(INPUT FOR THIS TASK)

-- ==== Sys2Proof/Machine/RegMap.lean ====
section
/-!
DEFINITION. The register map: one `RK` per register word of the register tables of spec/ (02 to 18), its
address, its dimensions, its reset value and its access masks (R4, R6, R8, R9, R447, R448), one name per register
(`R.<REGISTER>`) and one per field (`F.<REGISTER>_<field>`), as the tables spell them; an index letter of the
tables is an argument.
-/
namespace Sys2Proof.Machine

/-- One constructor per kind of register word of the register tables and table windows of spec/. -/
inductive RK where
  | TIME_SNAP | TIME_STATUS | TIME_UTC | TIME_SNAP_FRAC | TIME_SNAP_NS | TIME_SNAP_SEC_LO | TIME_SNAP_SEC_HI
  | TIME_IRQ_STATUS | TIME_IRQ_ENABLE | TB_CTRL | TB_FSTATE | TB_LOCK | TB_OFFSET | TB_FREQ_ADJ | TB_ADJ_VALUE
  | TB_ADJ_CMD | TB_SLEW | TB_SET_SEC_HI | TB_SET_SEC_LO | TB_SET_NS | TB_SET_CMD | TB_ADJ_STATUS | DPLL_CTRL
  | DPLL_FSTATE | DPLL_STATE | DPLL_BW | DPLL_SLEW | DPLL_HOLDOVER | DPLL_REALIGN | DPLL_REALIGN_STATUS
  | DPLL_BUILDOUT | DPLL_CW | DPLL_HO_VALUE | DPLL_HO_SPAN | REF_CTRL | REF_STATE | REF_WTR | REF_WTR_LEFT
  | REF_DRIFT | REF_FREQ | REF_DRIFT_MEAN | REF_ANA_FMT | OTG_CTRL | OTG_FSTATE | OTG_OFFSET | OTG_STATUS
  | OTG_FRAME_LO | OTG_FRAME_HI | OTG_LAST_ADJ | PPS_OUT_CTRL | FRAME_OUT_CTRL | WCLK_OUT_CTRL | EVT_CTRL
  | EVT_SEC_HI | EVT_SEC_LO | EVT_NS | EVT_STATUS | PORT_PTP_CTRL | PORT_RX_LAT | PORT_TX_LAT | PORT_ASYM
  | SRC_CTRL | SRC_FSTATE | SRC_INPUT | SRC_FMT | SRC_FMT_DET | SRC_GUARD | SRC_TS | SRC_STATUS | SRC_ALARM
  | SRC_ALARM_EN | SRC_PHASE | SRC_ARRIVAL_LAT | SRC_SEQ | SRC_HOG_BASE_LO | SRC_HOG_BASE_HI | SRC_HOG_SIZE
  | SRC_MON_CTRL | SRC_DIGEST | SRC_COMPACT_RATIO | SRC_CNT_FRAMES | SRC_CNT_SKIPPED | SRC_CNT_ABANDONED
  | SRC_CNT_LATE | SRC_CNT_CONCEAL | SRC_CNT_UE | SRC_CNT_OVERTAKE | SRC_CNT_ANC_DROP | SRC_CNT_LOCAL
  | SRC_CNT_DIGEST_MISMATCH | SRC_CNT_RAW_TILES | SRC_CNT_CLEAR | DST_CTRL | DST_FSTATE | DST_OUTPUT | DST_TAKE
  | DST_BREAK | DST_CUR_VIDEO | DST_CUR_BREAK | DST_LANDED_LO | DST_LANDED_HI | DST_HOLD | DST_FILL_Y | DST_FILL_C
  | DST_OPQ | DST_OVL_CTRL | DST_OVL_POS | DST_CUR_OVL_CTRL | DST_CUR_OVL_POS | DST_STATUS | DST_ALARM
  | DST_ALARM_EN | DST_SHOWN_SEQ | DST_CNT_TAKES | DST_CNT_SUPERSEDED | DST_CNT_NOT_READY | DST_CNT_UNDERRUN
  | DST_CNT_REPEAT | DST_CNT_DROP | DST_CNT_UE | DST_CNT_OPQ_GAP | DST_CNT_CLEAR | PRC_CTRL | PRC_FSTATE
  | PRC_INPUT | PRC_OUT_FMT | PRC_OUT | PRC_FUNC | PRC_CROP_X | PRC_CROP_Y | PRC_SCALE | PRC_FRC | PRC_DEINT
  | PRC_STATUS | PRC_ALARM | PRC_ALARM_EN | PRC_ELLS | PRC_LOAD | PRC_ENG | PRC_SEQ | PRC_CNT_FRAMES | PRC_CNT_LATE
  | PRC_CNT_NO_FRAME | PRC_CNT_UE | PRC_CNT_REDUCED | PRC_CNT_CLEAR | PRC_MTX_COEF | PRC_MTX_PRE | PRC_MTX_POST
  | MVH_CTRL | MVH_FSTATE | MVH_OUT | MVH_BG_Y | MVH_BG_C | MVH_MON | MVH_METER | MVH_TILES | MVH_LOAD | MVH_STATUS
  | MVH_ALARM | MVH_ALARM_EN | MVH_SEQ | MVH_CNT_FRAMES | MVH_CNT_LATE | MVH_CNT_TILE_LATE | MVH_CNT_TILE_NOT_READY
  | MVH_CNT_UE | MVH_CNT_SCRUPLE_MISMATCH | MVH_CNT_CLEAR | MVH_T_SRC | MVH_T_RECT_X | MVH_T_RECT_Y | MVH_T_DECO
  | MVH_T_METER | MVH_T_STATUS | MVH_T_SHOWN_SEQ | MVH_T_TEXT | MVH_GR_CTRL | MVH_GR_X | MVH_GR_Y | MVH_GR_EXPECT
  | MVH_GR_PRED | MVH_GR_MEAS | MVH_GR_STATUS | MVH_GR_CNT | MVH_CLK_CTRL | MVH_CLK_POS | MVH_CLK_OFFSET
  | MVH_PAL_Y | MVH_PAL_C | DMON_CTRL | DMON_THRESH | DMON_DIGEST | DMON_LUMA | DMON_STATUS | DMON_ALARM
  | DMON_ALARM_EN | DMON_SEQ | AUD_CTRL | AUD_FSTATE | AUD_STATUS | AUD_ALARM | AUD_ALARM_EN | AUD_BLOCK_LO
  | AUD_BLOCK_HI | AUD_ASRC | AUD_CNT_LOST | AUD_CNT_SLIP | AUD_CNT_LATE | AUD_CNT_CLIP | AUD_CNT_LOCAL
  | AUD_CNT_SUPERSEDED | AUD_CNT_UE | AUD_CNT_CLEAR | AUD_SGRP | AUD_SGRP_DELAY | AUD_DGRP | AUD_DGRP_DELAY
  | AUD_TONE | AUD_TONE_LEVEL | AUD_SIL_CTRL | AUD_SIL_STATUS | AUD_LG_CTRL | AUD_LG_M | AUD_LG_S | AUD_LG_CH
  | SAP_CTRL | SAP_FSTATE | SAP_FRAME | SAP_RX_MASK | SAP_TX_MASK | SAP_TX | SAP_QUAL | SAP_CLK_STATE | SAP_STATUS
  | SAP_ALARM | SAP_ALARM_EN | SAP_FREQ | SAP_QUAL_COUNT | SAP_BUF_FILL | SAP_CNT_DISCARD | SAP_CNT_REQUAL
  | SAP_CNT_CLOCK_LOST | SAP_CNT_SLIP | SAP_CNT_CLEAR | HLK_CTRL | HLK_FSTATE | HLK_STATE | HLK_FAR_ID
  | HLK_FAR_EPOCH | HLK_PAIR_ID | HLK_TIME_CTRL | HLK_ASYM | HLK_DELAY | HLK_FAR_OFFSET | HLK_FEC_COUNTER
  | HLK_BUF_FILL | HLK_ALARM | HLK_ALARM_EN | HLK_PLAN | HLK_CNT_FEC_CORR | HLK_CNT_FEC_UNCORR | HLK_CNT_FRAME_GAP
  | HLK_CNT_BLOCK_LOSS | HLK_CNT_RETRAIN | HLK_CNT_BAD_BLOCK | HLK_CNT_SEG_RX | HLK_CNT_SEG_TX | HLK_CNT_SEG_BAD
  | HLK_CNT_SEG_LOST | HLK_CNT_BAD_KIND | HLK_CNT_FILL_DEL | HLK_CNT_FILL_INS | HLK_CNT_PECK_RX | HLK_CNT_CLEAR
  | HLK_RXF_STATUS | HLK_RXF_SEGS | HLK_RXF_LOST | HLK_RXF_BAD | HLK_TXF_STATUS | HLK_TXF_SEGS | HLK_TXF_PLAN
  | LANE_CTRL | LANE_FSTATE | LANE_POL | LANE_STATUS | LANE_EQ_MODE | LANE_EQ_BOUND | LANE_EQ_BOUND2 | LANE_EQ_FIX
  | LANE_EQ_STATE | LANE_TX | LANE_TXFFE_BOUND | LANE_DFE | LANE_TXFFE | LANE_DFFE | LANE_EYE_H | LANE_EYE_W
  | LANE_SNR | LANE_MARGIN | LANE_SCAN_CTRL | LANE_SCAN_RESULT | LANE_ALARM | LANE_ALARM_EN | LANE_CNT_SIGNAL_LOSS
  | LANE_CNT_CDR_LOSS | LANE_CNT_ADAPT | LANE_CNT_MON_ERR | LANE_CNT_CLEAR | QUAD_CTRL | QUAD_FSTATE | QUAD_SWAP
  | QUAD_STATUS | QUAD_REFCLK_FREQ | QUAD_ALARM | QUAD_ALARM_EN | QUAD_POWER | SDI_CTRL | SDI_FSTATE | SDI_RX_CTRL
  | SDI_RX_STATE | SDI_RX_VPID | SDI_RX_LAT | SDI_RX_TWIN_DIFF | SDI_RX_SKEW | SDI_TX_CTRL | SDI_TX_LAT
  | SDI_STATUS | SDI_ALARM | SDI_ALARM_EN | SDI_RX_EDH | SDI_CNT_CRC | SDI_CNT_LN | SDI_CNT_TRS | SDI_CNT_EDH_AP
  | SDI_CNT_EDH_FF | SDI_CNT_ERR_FRAMES | SDI_CNT_ANC_CSUM | SDI_CNT_AUD_ERR | SDI_CNT_ANC_DROP | SDI_CNT_LOS
  | SDI_CNT_CLEAR | MAC_CTRL | MAC_FSTATE | MAC_ADDR_LO | MAC_ADDR_HI | MAC_IPV4 | MAC_IPV6 | MAC_MAX_FRAME
  | MAC_TX_THRESH | MAC_STATUS | MAC_ALARM | MAC_ALARM_EN | MAC_TC | MAC_HASH | MAC_GATE_CTRL
  | MAC_GATE_BASE_SEC_LO | MAC_GATE_BASE_SEC_HI | MAC_GATE_BASE_NS | MAC_GATE_CYCLE | MAC_GATE_CMD
  | MAC_GATE_STATUS | MAC_CNT_RX_FRAMES | MAC_CNT_RX_FCS | MAC_CNT_RX_LEN | MAC_CNT_RX_NOMATCH | MAC_CNT_RX_FULL
  | MAC_CNT_TX_FRAMES | MAC_CNT_TX_UNDERRUN | MAC_CNT_TX_LATE | MAC_CNT_FEC_CORR | MAC_CNT_FEC_UNCORR
  | MAC_CNT_CLEAR | MAC_GCL_ADMIN | MAC_GCL_OPER | MAC_TSQ_STATUS | MAC_TSQ_POP | MAC_TSQ_NEXT_TAG | MAC_TSQ_E
  | MAC_CNT_TSQ_DROP | MAC_TSQ_CNT_CLEAR | FLOW_TABLE_USED | FLOW_RX_ON | FLOW_TX_ON | FLOW_OPAQUE_USED
  | FLOW_CNT_CLEAR | FLOW_STAGE_FILL | FLOW_RX_CTRL | FLOW_RX_FSTATE | FLOW_RX_LEG | FLOW_RX_ADDR | FLOW_RX_MERGE
  | FLOW_RX_STATUS | FLOW_RX_ALARM | FLOW_RX_ALARM_EN | FLOW_RX_SSRC | FLOW_RX_CNT_PKTS | FLOW_RX_CNT_LOST
  | FLOW_RX_CNT_ERR | FLOW_RX_CNT_LATE | FLOW_RX_CNT_DUP | FLOW_TX_CTRL | FLOW_TX_FSTATE | FLOW_TX_LEG
  | FLOW_TX_ADDR | FLOW_TX_SSRC | FLOW_TX_TRO | FLOW_TX_PKT | FLOW_TX_TRS | FLOW_TX_STATUS | FLOW_TX_ALARM
  | FLOW_TX_ALARM_EN | FLOW_TX_SEQ | FLOW_TX_CNT_PKTS | FLOW_TX_CNT_LATE | HBM_CTRL | HBM_FSTATE | HBM_INFO
  | HBM_APERTURE | HBM_SCRUB | HBM_PNR | HBM_REPAIR | HBM_STATUS | HBM_ALARM | HBM_ALARM_EN | HBM_BW_RD | HBM_BW_WR
  | HBM_PLAN | HBM_PLAN_LIMIT | HBM_CNT_CE | HBM_CNT_UE | HBM_CNT_POISON_READ | HBM_CNT_SPARED | HBM_CNT_PNR_DROP
  | HBM_CNT_CLEAR | HBM_ELOG_CTRL | HBM_ELOG_STATUS | HBM_ELOG_POP | HBM_ELOG_E | HBM_QOS_CTRL | HBM_QOS_TARGET
  | HBM_QOS_STATUS | HBM_QOS_LATE | HBM_FK_STATUS | HBM_FK_CNT_CE | HBM_FK_CNT_UE | HBM_CH_CTRL | HBM_CH_FSTATE
  | HBM_CH_STATUS | HBM_CH_REPAIR | HBM_CH_CNT_CE | HBM_CH_CNT_UE | HBM_CH_CNT_DROP | HBM_CH_BW | MTX_CTRL
  | MTX_FSTATE | MTX_WATCHDOG | MTX_POOL | MTX_STATUS | MTX_ALARM | MTX_ALARM_EN | MTX_LOG_STATUS | MTX_LOG_POP
  | MTX_CNT_DECODE | MTX_CNT_TIMEOUT | MTX_CNT_LOG_DROP | MTX_CNT_CLEAR | MTX_LOG_E | MTX_SQ_SEL | MTX_SQ_STATE
  | MTX_P_STATUS | MTX_P_HELD | MTX_P_CNT_RD | MTX_P_CNT_WR | MTX_P_CNT_POOL_WAIT | MTX_P_PRIO | TWIN_CTRL
  | TWIN_FSTATE | TWIN_STATUS | TWIN_PECK | TWIN_TIMING | TWIN_ADMIT | TWIN_ADMIT_COUNT | TWIN_SIG_CTRL
  | TWIN_FAR_INFO | TWIN_CFG_GEN | TWIN_COMPAT | TWIN_COMMIT_CNT | TWIN_SWAP_FRAME_LO | TWIN_SWAP_FRAME_HI
  | TWIN_LVDS_STATUS | TWIN_ALARM | TWIN_ALARM_EN | TWIN_CNT_FAILOVER | TWIN_CNT_SWAP | TWIN_CNT_LANE_MISS
  | TWIN_CNT_LVDS_MISS | TWIN_CNT_SIG_MISMATCH | TWIN_CNT_DECISION_LOCAL | TWIN_CNT_DECISION_DIFFER
  | TWIN_CNT_COMMIT_LATE | TWIN_CNT_RESYNC | TWIN_CNT_CLEAR | TWIN_SIG | TWIN_SIG_FAR | GLB_ID | GLB_DIE_ID_LO
  | GLB_DIE_ID_HI | GLB_FW_VERSION | GLB_STATUS | GLB_HEARTBEAT | GLB_SCRATCH | GLB_IRQ_STATUS | GLB_IRQ_PIN_EN
  | GLB_IRQ_MSI_EN | GLB_IRQ_EOI | GLB_FAULT_STATUS | GLB_ALARM | GLB_ALARM_EN | GLB_IRQ_MAP | GLB_AFL_STATUS
  | GLB_AFL_POP | GLB_AFL_E | GLB_CNT_AFL | GLB_CNT_AFL_DROP | GLB_CNT_CLEAR | GLB_SUM | CMD_CTRL | CMD_STATUS
  | CMD_ALARM | CMD_ALARM_EN | CMD_CNT_RX | CMD_CNT_REJECTED | CMD_CNT_AUTH_FAIL | CMD_CNT_REPLAY | CMD_CNT_DUP
  | CMD_CNT_DROP_CPL | CMD_COMMIT_LAT_MAX | CMD_CNT_CLEAR | CMD_RING_CTRL | CMD_RING_FSTATE | CMD_RING_SQ_BASE_LO
  | CMD_RING_SQ_BASE_HI | CMD_RING_CQ_BASE_LO | CMD_RING_CQ_BASE_HI | CMD_RING_SQ_HEAD | CMD_RING_CQ_TAIL
  | CMD_RING_COAL | CMD_RING_CNT_CMD | CMD_RING_CNT_CPL | CMD_SESS_STATE | CMD_SESS_ID | CMD_SESS_PEER_PORT
  | CMD_SESS_PEER_ADDR | CMD_SESS_IDLE_MS | CMD_SESS_CNT_CMD | BOOT_STATUS | BOOT_FSTATE | BOOT_START_MS
  | BOOT_RESET_CAUSE | BOOT_SLOT_A_VER | BOOT_SLOT_B_VER | BOOT_RECOVERY_VER | BOOT_SECVER | BOOT_KEYS
  | BOOT_FORMATS | BOOT_CFG_INFO | BOOT_UPD_STATE | BOOT_UPD_LEN | BOOT_UPD_RECEIVED | BOOT_UPD_IMAGE_ID
  | BOOT_UPD_FAIL | BOOT_UPD_TIME_LO | BOOT_UPD_TIME_HI | BOOT_TRICKLE_CTRL | BOOT_TRICKLE_COUNT
  | BOOT_TRICKLE_TOTAL | BOOT_MRAM_STATUS | BOOT_MRAM_RATE | BOOT_MRAM_WEAR | BOOT_ALARM | BOOT_ALARM_EN
  | BOOT_CNT_PIECE_OK | BOOT_CNT_PIECE_BAD | BOOT_CNT_PIECE_DUP | BOOT_CNT_PIECE_OTHER | BOOT_CNT_FLASH_ERR
  | BOOT_CNT_RESTORE_DROP | BOOT_CNT_MRAM_CRC | BOOT_CNT_CLEAR | PWR_CTRL | PWR_FSTATE | PWR_STATUS | PWR_ALARM
  | PWR_ALARM_EN | PWR_AVS_WINDOW | PWR_AVS_STATUS | PWR_VCORE | PWR_WDOG | PWR_REPLACE | PWR_REPLACE_FIRST
  | PWR_THERM_CTRL | PWR_TEMP_MAX | PWR_TOTAL | PWR_LIMIT | PWR_EN_STATUS | PWR_DEBUG | PWR_TELEM_CTRL
  | PWR_TELEM_SEQ | PWR_CNT_SHED | PWR_CNT_OVERRIDE | PWR_CNT_PMBUS_ERR | PWR_CNT_WDOG | PWR_CNT_UV_RESET
  | PWR_CNT_CLEAR | PWR_PMBUS_DEV | PWR_RAIL_V | PWR_RAIL_P | PWR_RAIL_STATUS | PWR_TELEM_W | XPT_VIDEO
  | XPT_ROUTES | XPT_HOLD | XPT_LANDED | SURF_STATE | SURF_REFS | SURF_SIZE | PAT_KIND | PAT_Y | PAT_C
  | LUT3D_STATE | LUT3D_REFS | LUT3D_LOADED | PRC_VIEW | GLYPH_ID | GLYPH_WIDTH | FONT_HDR | FONT_DEFAULT_CP
  | FONT_GLYPHS | FADDR_IP | FADDR_UDP | FADDR_MAC_LO | FADDR_MAC_HI | AOUT_ROUTE | AOUT_GAIN | AIN_BIND
  | AIN_STATE | AOUT_METER | ATX_DESC | ATX_FIRST | ARX_DESC
  deriving DecidableEq, Repr

/-- A register word: its kind and its indices (instance first; unused indices are 0). -/
structure Reg where
  kind : RK
  i : Nat := 0
  j : Nat := 0
  k : Nat := 0
  deriving DecidableEq, Repr

/-- A field of a register word: its lowest bit and its width. -/
structure Field where
  reg : Reg
  lo : Nat
  width : Nat
  deriving DecidableEq, Repr

/-- What the register tables say of a kind of word. `impl`: the bits that read (R8: the others read as 0);
`rw`: bits a host write sets; `fw`: bits firmware writes and a host write drops (R449); `w1c`, `w1s`, `wo`: R6;
`off`: bits written only while the function is OFF; `view`: the word is computed when it is read. -/
structure RegInfo where
  base : Nat
  dims : List (Nat × Nat)
  reset : Nat
  impl : Nat
  rw : Nat := 0
  fw : Nat := 0
  w1c : Nat := 0
  w1s : Nat := 0
  wo : Nat := 0
  off : Nat := 0
  view : Bool := false
  deriving DecidableEq, Repr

(End INPUT FOR THIS TASK)

* WHAT IS BEING ASKED: Beginning at the line with "PWR_DEBUG | PWR_TELEM_CTRL" and ending at the line with "PAT_Y | PAT_C", reproduce each line of the data above exactly, and add no other lines.

* ANSWER TO THIS PROBLEM:
  | PWR_THERM_CTRL | PWR_TEMP_MAX | PWR_TOTAL | PWR_LIMIT | PWR_EN_STATUS | PWR_DEBUG | PWR_TELEM_CTRL
  | PWR_TELEM_SEQ | PWR_CNT_SHED | PWR_CNT_OVERRIDE | PWR_CNT_PMBUS_ERR | PWR_CNT_WDOG | PWR_CNT_UV_RESET
  | PWR_CNT_CLEAR | PWR_PMBUS_DEV | PWR_RAIL_V | PWR_RAIL_P | PWR_RAIL_STATUS | PWR_TELEM_W | XPT_VIDEO
  | XPT_ROUTES | XPT_HOLD | XPT_LANDED | SURF_STATE | SURF_REFS | SURF_SIZE | PAT_KIND | PAT_Y | PAT_C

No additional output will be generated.